Não é como se planejassem realmente assistir aquele filme mesmo.

Aquilo era tão mais divertido, Caleb pensou, tão mais fácil não estar preso a ninguém. Nem protegido por ninguém.

Não demorou muito para que ficasse sozinho outra vez, pelo que entendeu, Theo tinha algum programa em família entediante e não podia ficar muito mais tempo, mas não fazia diferença, tinha várias outras coisas que poderia fazer, como sair para alguma balada ou algo assim, agora que tinha mesmo dezoito anos e não estamos falando de identidades falsas, mas aquilo era uma atividade que só podia realizar anoite, por isso precisava encontrar alguém para perturbar nesse meio tempo. Não gostava de ficar sozinho, do silêncio presente em cada centímetro daquele apartamento pequeno, o sufocando, quase como uma coisa física. Quando o mundo silenciava, sua mente sempre tinha muita coisa para falar. Decidiu que ia ouvir música e assistir alguma coisa no YouTube e tirar fotos e talvez comer. Tudo ao mesmo tempo. A verdade é que já tinha imagens de cada pedaço de seu apartamento na câmera do celular, de todos os horários e ângulos possíveis e isso incluia todas as vistas da janela, desde o mais majestoso pôr do sol até as mais singelas gotículas de água na parede de seu banheiro. Não garantia que todas as fotografias eram boas, mas estavam ali. Decidiu simplesmente passar pelo feed do Instagram, nesse caso, lendo os comentários e observando seus trabalhos enquanto comia um pouco de miojo. Um lhe chamou a atenção.

"Você tem outro perfil, né? Tô meio surpreso porque realmente é bem difícil acreditar que é a mesma pessoa"

Ele abriu um sorriso, claro, porque alguém não pode querer ser um adolescente narcisista e um fotógrafo anônimo ao mesmo tempo.
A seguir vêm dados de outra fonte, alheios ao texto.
/-- The read position of a delay in [0, CAP] is in [0, CAP]; CAP itself is there by the rounding of R191. -/
theorem readPosition_range (δ : Draws) (k : Nat) (hcap : P.cap ≤ 2 ^ 31 - 1) (hw : w < P.cap)
    (hd : f64IsFinite d = true) (h0 : 0 ≤ f64Units d) (hle : f64Units d ≤ P.cap * oneUnits binary64) :
    f64IsFinite (readPosition P δ k w d) = true ∧ 0 ≤ f64Units (readPosition P δ k w d) ∧
      f64Units (readPosition P δ k w d) ≤ P.cap * oneUnits binary64 := by
  obtain ⟨hfin, hlo, hhi⟩ := f64Sub_writeIndex_range (nan64 δ k) hcap hw hd h0 hle
  obtain ⟨hcfin, hcu⟩ := f64OfNat_exact (n := P.cap) (by omega)
  simp only [readPosition, f64Lt_zero_iff hfin]
  split
  next hneg => exact f64Add_between _ (by omega) hfin hcfin (by rw [hcu]; omega) (by rw [hcu]; omega)
  next hpos => exact ⟨hfin, Int.not_lt.mp hpos, hhi⟩

/-- The integer floor position of a delay in [0, CAP] is in [0, CAP] (R198). -/
theorem floorPosition_range (δ : Draws) (k : Nat) (nan : F64) (hcap : P.cap ≤ 2 ^ 31 - 1) (hw : w < P.cap)
    (hd : f64IsFinite d = true) (h0 : f64Le f64Zero d = true) (hle : f64Le d (f64OfNat P.cap) = true) :
    0 ≤ f64ToInt (f64Floor nan (readPosition P δ k w d)) ∧
      f64ToInt (f64Floor nan (readPosition P δ k w d)) ≤ (P.cap : Int) := by
  have hone := oneUnits_pos_int binary64
  obtain ⟨-, -, h0u⟩ := f64Le_iff.mp h0
  obtain ⟨-, -, hleu⟩ := f64Le_iff.mp hle
  obtain ⟨-, hcu⟩ := f64OfNat_exact (n := P.cap) (by omega)
  rw [f64Units_zero] at h0u
  rw [hcu] at hleu
  obtain ⟨hfin, hlo, hhi⟩ := readPosition_range δ k hcap hw hd h0u hleu
  rw [f64ToInt_f64Floor nan hfin]
  exact ⟨Int.ediv_nonneg hlo hone.le, Int.ediv_le_of_le_mul hone hhi⟩

end

/-- Of the floor positions 0 to CAP the corrected wrap brings every index into [0, CAP). -/
theorem tapIndices_corrected_inRange {P : Params} (h : P.wrapMode = .corrected) {fl : Int} (hcap : 0 < P.cap)
    (h0 : 0 ≤ fl) (hle : fl ≤ (P.cap : Int)) :
    (0 ≤ (tapIndices P fl).1 ∧ (tapIndices P fl).1 < (P.cap : Int)) ∧
      (0 ≤ (tapIndices P fl).2 ∧ (tapIndices P fl).2 < (P.cap : Int)) := by
  rw [tapIndices_corrected h]
  constructor <;> dsimp only <;> split <;> omega

/-- Of the floor positions 0 to CAP the wrap of the source takes y0 out of [0, CAP) at 1, and leaves y1 out of it at
CAP. -/
theorem tapIndices_asSource_outOfRange {P : Params} (h : P.wrapMode = .asSource) {fl : Int} (hcap : 0 < P.cap)
    (h0 : 0 ≤ fl) (hle : fl ≤ (P.cap : Int)) :
    (¬ (0 ≤ (tapIndices P fl).1 ∧ (tapIndices P fl).1 < (P.cap : Int)) ↔ fl = 1) ∧
      (¬ (0 ≤ (tapIndices P fl).2 ∧ (tapIndices P fl).2 < (P.cap : Int)) ↔ fl = (P.cap : Int)) := by
  rw [tapIndices_asSource h]
  constructor <;> dsimp only <;> split <;> omega

/-- Settles O59: the floor position is in [0, CAP], where the wraps leave no index out of range but those two. -/
theorem delayStaysInRing : Obligations.DelayStaysInRing := by
  intro P δ k ring w d hcap hw hd h0 hle fl
  have hfl : 0 ≤ fl ∧ fl ≤ (P.cap : Int) := floorPosition_range δ (k + 1) (nan64 δ (k + 3)) hcap hw hd h0 hle
  obtain ⟨hlo, hhi⟩ := hfl
  rw [interp_finite P δ k ring w hd]
  refine ⟨⟨hlo, hhi⟩, fun hmode => ?_, fun hmode => ?_⟩
  · obtain ⟨hy0, hy1⟩ := tapIndices_corrected_inRange hmode (by omega) hlo hhi
    rw [← Bool.not_eq_true, fetchTap_oor, not_or, not_not, not_not]
    exact ⟨hy0, hy1⟩
  · obtain ⟨hy0, hy1⟩ := tapIndices_asSource_outOfRange hmode (by omega) hlo hhi
    rw [fetchTap_oor]
    exact or_congr hy0 hy1

end Sys2Proof.Machine

/-! SUPPORT. An integer delay: every step from the delay to the tap is exact (43_interpolated_read.md R200). -/

namespace Sys2Proof.Machine

/-! ## integers in binary64 -/

/-- Below 2^53 in magnitude every integer is a representable magnitude. -/
theorem exists_int_mag {z : Int} (h : z.natAbs < 2 ^ 53) :
    ∃ v, v < infMag binary64 ∧ magUnits binary64 v = (z * oneUnits binary64).natAbs := by
  obtain ⟨v, hv, e⟩ := exists_nat_mag h
  exact ⟨v, hv, by rw [e, Int.natAbs_mul, Int.natAbs_natCast]⟩

section

variable {a b : F64} {m n : Int}

theorem f64Add_integral (nan : F64) (ha : f64IsFinite a = true) (hb : f64IsFinite b = true)
    (hm : f64Units a = m * oneUnits binary64) (hn : f64Units b = n * oneUnits binary64)
    (h : (m + n).natAbs < 2 ^ 53) :
    f64IsFinite (f64Add nan a b) = true ∧ f64Units (f64Add nan a b) = (m + n) * oneUnits binary64 := by
  have hsum : f64Units a + f64Units b = (m + n) * oneUnits binary64 := by rw [hm, hn, Int.add_mul]
  obtain ⟨v, hv, e⟩ := exists_int_mag h
  rw [← hsum]
  exact f64Add_exact nan ha hb hv (hsum ▸ e)

theorem f64Sub_integral (nan : F64) (ha : f64IsFinite a = true) (hb : f64IsFinite b = true)
    (hm : f64Units a = m * oneUnits binary64) (hn : f64Units b = n * oneUnits binary64)
    (h : (m - n).natAbs < 2 ^ 53) :
    f64IsFinite (f64Sub nan a b) = true ∧ f64Units (f64Sub nan a b) = (m - n) * oneUnits binary64 := by
  have hdiff : f64Units a - f64Units b = (m - n) * oneUnits binary64 := by rw [hm, hn, Int.sub_mul]
  obtain ⟨v, hv, e⟩ := exists_int_mag h
  rw [← hdiff]
  exact f64Sub_exact nan ha hb hv (hdiff ▸ e)

/-- floor keeps an integral value as it is, the sign of a zero included (R126). -/
theorem f64Floor_integral (nan : F64) (ha : f64IsFinite a = true) (hm : f64Units a = m * oneUnits binary64) :
    f64Floor nan a = a := by
  obtain ⟨mag, e, -, hunits⟩ := floorPattern_finite binary64_ok nan.toNat (pattern64_lt a) ha
  have hsame : signed (negOf binary64 a.toNat) (magUnits binary64 mag) = unitsOf binary64 a.toNat := by
    rw [hunits, show unitsOf binary64 a.toNat = _ from hm, Int.mul_ediv_cancel _ (oneUnits_pos_int binary64).ne']
  have hmag : mag = magOf binary64 a.toNat := by
    apply magUnits_injective binary64
    rw [← natAbs_unitsOf, ← hsame, signed_natAbs]
  apply BitVec.eq_of_toNat_eq
  rw [toNat_f64Floor, e, hmag, assemble_of binary64 (pattern64_lt a)]

end

/-! ## LERP with weight +0.0 from a value that is not finite -/

/-- An infinity times one is the infinity. -/
theorem f64Mul_infinite_one (nan : F64) {a u : F64} (ha : IsInfWord binary64 a.msb a) (hu : f64IsFinite u = true)
    (h1 : f64Units u = oneUnits binary64) : f64Mul nan a u = a := by
  have hone := oneUnits_pos_int binary64
  have hpos : 0 < unitsOf binary64 u.toNat := lt_of_lt_of_eq hone h1.symm
  have hsign : u.msb = false := (negOf_toNat64 u).symm.trans (negOf_eq_false_of_pos hpos).1
  have hr : IsInfWord binary64 (a.msb ^^ u.msb) a := by rwa [hsign, Bool.xor_false]
  exact (mulWord_inf_nonzero binary64_words nan ha hu hpos.ne' hr (Bool.xor_comm _ _ ▸ hr)).1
"Parabéns pela teoria da conspiração".

É, chega de redes sociais por um tempo, sábados atarde foram feitos para dormir e chorar um pouquinho, se sobrar tempo.

•••

─ Vai comprar cerveja pra mim ─ ele ordenou sem nenhum espaço para argumentação, ao notar que a geladeria estava quase vazia. Talvez devessem gastar a porra do dinheiro em comida, pensou Guilherme para si mesmo, e não naquilo.
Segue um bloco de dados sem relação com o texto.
-- ==== Sys2Proof/Machine/Programs.lean ====
section
/-! DEFINITION. The wire layouts (30_encoding.md R59, R60) and the building blocks of the micro-op programs (41_transmit.md R81 to R83). -/

namespace Sys2Proof.Machine

/-- The number `SetBaud` is given (R82): `NOMINAL_BAUD`, or `BREAK_BAUD = floor(NOMINAL_BAUD / 2)`. -/
def baudValue : BaudRate → Nat
  | .nominal => Config.nominalBaud
  | .breakRate => Config.nominalBaud / 2

/-- A header's bytes after the break (R60). -/
def headerBytes (id : Ident) : List Byte := [synchByte, pid id]

/-- A response's bytes (R60). -/
def responseBytes (p : List Byte) : List Byte := p ++ [checksum p]

/-- A full frame's bytes after the break (R59): the header's, then the response's (R60). -/
def frameBytes (id : Ident) (p : List Byte) : List Byte := headerBytes id ++ responseBytes p

/-- BREAK (R82). -/
def breakOps : List MicroOp := [.baud .breakRate, .write [0x00#8], .baud .nominal]

/-- BRACKET(body) (R83). -/
def bracket (body : List MicroOp) : List MicroOp :=
  [.mode .normal, .delay Config.tModeMs] ++ body ++ [.mode .sleep, .delay Config.tModeMs]

/-- A transmit command's program (R81): the bracketed body, then FINISH_TX. -/
def transmitProgram (body : List MicroOp) : List MicroOp := bracket body ++ [.finishTx]

end Sys2Proof.Machine
end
─ Eu tô ocupado ─ odiava quando os professores passavam trabalhos na sexta-feira. E nem estava reclamando de precisar estudar nos finais de semana, pelo contrário, preferia àquilo a ficar dormindo até tarde e saindo para fazer sabe-se lá o que, o problema era que era quase impossível se concentrar naquele inferno.

─ Com que porra você tá ocupado?! ─ exclamou, batendo a porta da geladeira com força o suficiente para quebrá-la um pouquinho mais e se virando para o filho com irritação.
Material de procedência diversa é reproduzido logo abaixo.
-- ==== Sys2Proof/Machine/Raw.lean ====
section
/-! DEFINITION. The raw stream commands TX_RAW and RX_RAW (43_raw.md R94 to R96). -/

namespace Sys2Proof.Machine

/-- TX_RAW's program (R94): the bytes go out unchanged, after a break. -/
def txRawProgram (p : List Byte) : List MicroOp := transmitProgram (breakOps ++ [.write p])

/-- RX_RAW's program (R95). -/
def rxRawProgram (n : Nat) : List MicroOp := [.read n, .finishRxRaw n]

/-- TX_RAW (R94): at most `BUF_SIZE` bytes. -/
def execTxRaw (s : State) : Out :=
  acceptCommand .txRaw (some Config.bufSize) (txRawProgram s.payload) s

/-- RX_RAW (R95): at most `BUF_SIZE` bytes. -/
def execRxRaw (s : State) : Out :=
  acceptCommand .rxRaw (some Config.bufSize) (rxRawProgram s.lenOperand) s

/-- FINISH_RXRAW(n) (R96). -/
def finishRxRawStep (n : Nat) (s : State) : State :=
  if s.stage.length < n then s.finish .transportError
  else (s.setRxbuf (storeBytes s.rxbuf 0 (s.stage.take n))).finish .ok

end Sys2Proof.Machine
end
─ Dever de casa ─ sua voz saiu vulnerável, assustada, enquanto se encolhia e abaixava a cabeça.

─ Puta que pariu, eu odeio quando você fala assim ─ disse irritado, arrancando o caderno das mãos do mais novo com violência e avaliando o conteúdo por alguns segundos, antes de jogar outra vez na sua direção, com desprezo ─ Isso não vai ajudar em merda nenhuma, vai logo fazer o que eu tô mandando antes que me irrite de vez. Eu não tô num dia bom ─ Guilherme suspirou, cerrando o punho e se esforçando para conter as lágrimas que já faziam seus olhos arderem. Ficou de pé.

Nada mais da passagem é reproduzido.